* **Exercise goal**
Once you find the line containing "let lo := r1.getD Reg.EVT_LOG_COUNT_LO 0", output it and every line after it to the end of the records, exactly.

* **Data listing**
/-- The default of a parameter; 0 for an undefined ID. -/
def prmDefault (id : Nat) : Word :=
  if 0xF00 ≤ id ∧ id ≤ 0xF15 then
    let m := mapMasks.getD ((id - 0xF00) / 2) 0
    w32 (if id % 2 = 0 then m else m / 2 ^ 32)
  else match prmRow id with
    | some (r, _) => w32 r.default
    | none => 0

/-- Parameters that are copies of registers: base, stride, count, register base, register stride, bits. -/
def prmCopies : List (Nat × Nat × Nat × Nat × Nat × Fld) := [
  (0x101, 1, 1, 0x0, 4, ⟨31, 0⟩), (0x102, 1, 1, 0x4, 4, ⟨1, 0⟩),
  (0xB40, 1, 64, 0x150004, 0x40, ⟨31, 0⟩), (0xC0E, 1, 1, 0xD0010, 4, ⟨31, 0⟩), (0xC0F, 1, 1, 0xD0010, 4, ⟨19, 16⟩),
  (0xD1C, 32, 8, 0xE0004, 0x20, ⟨31, 0⟩), (0xE06, 1, 1, 0xC1000, 4, ⟨31, 0⟩),
  (0xF60, 0x30, 4, 0x180000, 0x40, ⟨31, 0⟩), (0x11C1, 1, 1, 0x170000, 4, ⟨31, 0⟩),
  (0x11C3, 1, 1, 0x170000, 4, ⟨15, 8⟩), (0x11C4, 1, 1, 0x170000, 4, ⟨7, 4⟩),
  (0x12A1, 16, 4, 0x140004, 0x40, ⟨31, 0⟩), (0x12EC, 1, 20, 0x128000, 0x40, ⟨31, 0⟩),
  (0x13A0, 1, 1, 0x1A4004, 4, ⟨31, 0⟩), (0x13D0, 1, 1, 0x1A4000, 4, ⟨31, 0⟩),
  (0x1409, 1, 1, 0xF0004, 4, ⟨31, 0⟩), (0x140A, 1, 1, 0xF0004, 4, ⟨7, 0⟩), (0x140B, 1, 1, 0xF0004, 4, ⟨27, 24⟩),
  (0x1480, 1, 32, 0xF0600, 4, ⟨15, 0⟩), (0x14A0, 1, 48, 0xF0740, 4, ⟨15, 0⟩), (0x14EA, 1, 3, 0xF0100, 4, ⟨31, 0⟩)]

def copyFind (id : Nat) : List (Nat × Nat × Nat × Nat × Nat × Fld) → Option (Nat × Fld)
  | [] => none
  | (b, st, c, rb, rs, f) :: t =>
    if b ≤ id ∧ (id - b) % st = 0 ∧ (id - b) / st < c then some (rb + rs * ((id - b) / st), f) else copyFind id t

/-- The value of a parameter: the copy of its register, or the value in force. -/
def State.prm (s : State) (id : Nat) : Word :=
  match copyFind id prmCopies with
  | some (off, f) => w32 (s.fld off f)
  | none => s.prms.getD id (prmDefault id)

/-- The value of a parameter as a number. -/
def State.pn (s : State) (id : Nat) : Nat := (s.prm id).toNat

/-- A parameter map with one parameter set; a parameter at its default is not listed. -/
def prmPut (m : FMap Word) (id : Nat) (v : Word) : FMap Word :=
  if v = prmDefault id then m.del id else m.put id v

/-! ### Objects -/

/-- The key of an object: its kind and its index. -/
def objKey (kind idx : Nat) : Nat := kind * 2 ^ 20 + idx

/-- An object in force. -/
def State.obj (s : State) (kind idx : Nat) : Option Bytes := s.objs.find (objKey kind idx)

/-- The indices of a kind that are in force. -/
def State.objIdx (s : State) (kind : Nat) : List Nat :=
  (s.objs.entries.filter fun e => e.1 / 2 ^ 20 == kind).map fun e => e.1 % 2 ^ 20

/-! ### The event matrix (chapter 04) -/

/-- Reserved sources never set (R156). -/
def evtReserved (e : Nat) : Bool :=
  (69 ≤ e && e ≤ 79) || (96 ≤ e && e ≤ 111) || (142 ≤ e && e ≤ 143) || (155 ≤ e && e ≤ 159) || (166 ≤ e && e ≤ 175) ||
  (185 ≤ e && e ≤ 191) || (203 ≤ e && e ≤ 207) || (222 ≤ e && e ≤ 223) || (230 ≤ e && e ≤ 231) || 256 ≤ e

/-- A bit of a register file. -/
def regBit (regs : FMap Word) (off i : Nat) : Bool := (regs.getD off (regReset off)).getLsbD i

/-- A field of a register file. -/
def regFld (regs : FMap Word) (off : Nat) (f : Fld) : Nat := bitsOf (regs.getD off (regReset off)).toNat f.hi f.lo

/-- Source e is set, unmasked and enabled-routed to vector v of function f (R148, R152). -/
def signals (regs : FMap Word) (f v e : Nat) : Bool :=
  let r := Reg.EVT_ROUTE e
  regBit regs (Reg.EVT_STATUS (e / 32)) (e % 32) && !regBit regs (Reg.EVT_MASK (e / 32)) (e % 32) &&
  regBit regs r 31 && regFld regs r Fld.EVT_ROUTE.FUNC == f && regFld regs r Fld.EVT_ROUTE.VECTOR == v

/-- The descriptor IRQ and the clip-store completion of a function reach vector v (R154). -/
def localSignals (regs : FMap Word) (f v : Nat) : Bool :=
  (regBit regs (Reg.EVT_LOCAL f) 7 && regFld regs (Reg.EVT_LOCAL f) Fld.EVT_LOCAL.DMA_VEC == v
    && regBit regs (Reg.DMA_STAT f) 27) ||
  (regBit regs (Reg.EVT_LOCAL f) 15 && regFld regs (Reg.EVT_LOCAL f) Fld.EVT_LOCAL.CST_VEC == v
    && regBit regs (Reg.CST_TASK_STATUS f) 31)

/-- The summary of a vector (R152). -/
def summary (regs : FMap Word) (f v : Nat) : Bool :=
  (List.range 256).any (signals regs f v) || localSignals regs f v

/-- The vector a source is enabled-routed to. -/
def vectorOf (regs : FMap Word) (e : Nat) : List (Nat × Nat) :=
  let r := Reg.EVT_ROUTE e
  if regBit regs r 31 then [(regFld regs r Fld.EVT_ROUTE.FUNC, regFld regs r Fld.EVT_ROUTE.VECTOR)] else []

/-- The messages of a hardware change of the registers that concerns these vectors: one for each summary that goes
from 0 to 1 (R152). -/
def hwMessages (old new : FMap Word) (vs : List (Nat × Nat)) : List Out :=
  (vs.eraseDups.filter fun v => !summary old v.1 v.2 && summary new v.1 v.2).map fun v => .msix v.1 v.2

/-- The messages of a host write that touches these vectors: one for each whose summary is 1 after it (R152). -/
def hostMessages (new : FMap Word) (vs : List (Nat × Nat)) : List Out :=
  (vs.eraseDups.filter fun v => summary new v.1 v.2).map fun v => .msix v.1 v.2

/-- The register file after a hardware set of source e: the status bit, and EVT_LOG_COUNT one higher (R148, R155). -/
def evtRegs (regs : FMap Word) (e : Nat) : FMap Word :=
  let st := Reg.EVT_STATUS (e / 32)
  let r1 := regPut regs st (regs.getD st (regReset st) ||| BitVec.twoPow 32 (e % 32))
  let lo := r1.getD Reg.EVT_LOG_COUNT_LO 0
  let hi := r1.getD Reg.EVT_LOG_COUNT_HI 0
  let c := hi.toNat * 2 ^ 32 + lo.toNat + 1
  regPut (regPut r1 Reg.EVT_LOG_COUNT_LO (w32 c)) Reg.EVT_LOG_COUNT_HI (w32 (c / 2 ^ 32))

* **Finished exercise**
  let lo := r1.getD Reg.EVT_LOG_COUNT_LO 0
  let hi := r1.getD Reg.EVT_LOG_COUNT_HI 0
  let c := hi.toNat * 2 ^ 32 + lo.toNat + 1
  regPut (regPut r1 Reg.EVT_LOG_COUNT_LO (w32 c)) Reg.EVT_LOG_COUNT_HI (w32 (c / 2 ^ 32))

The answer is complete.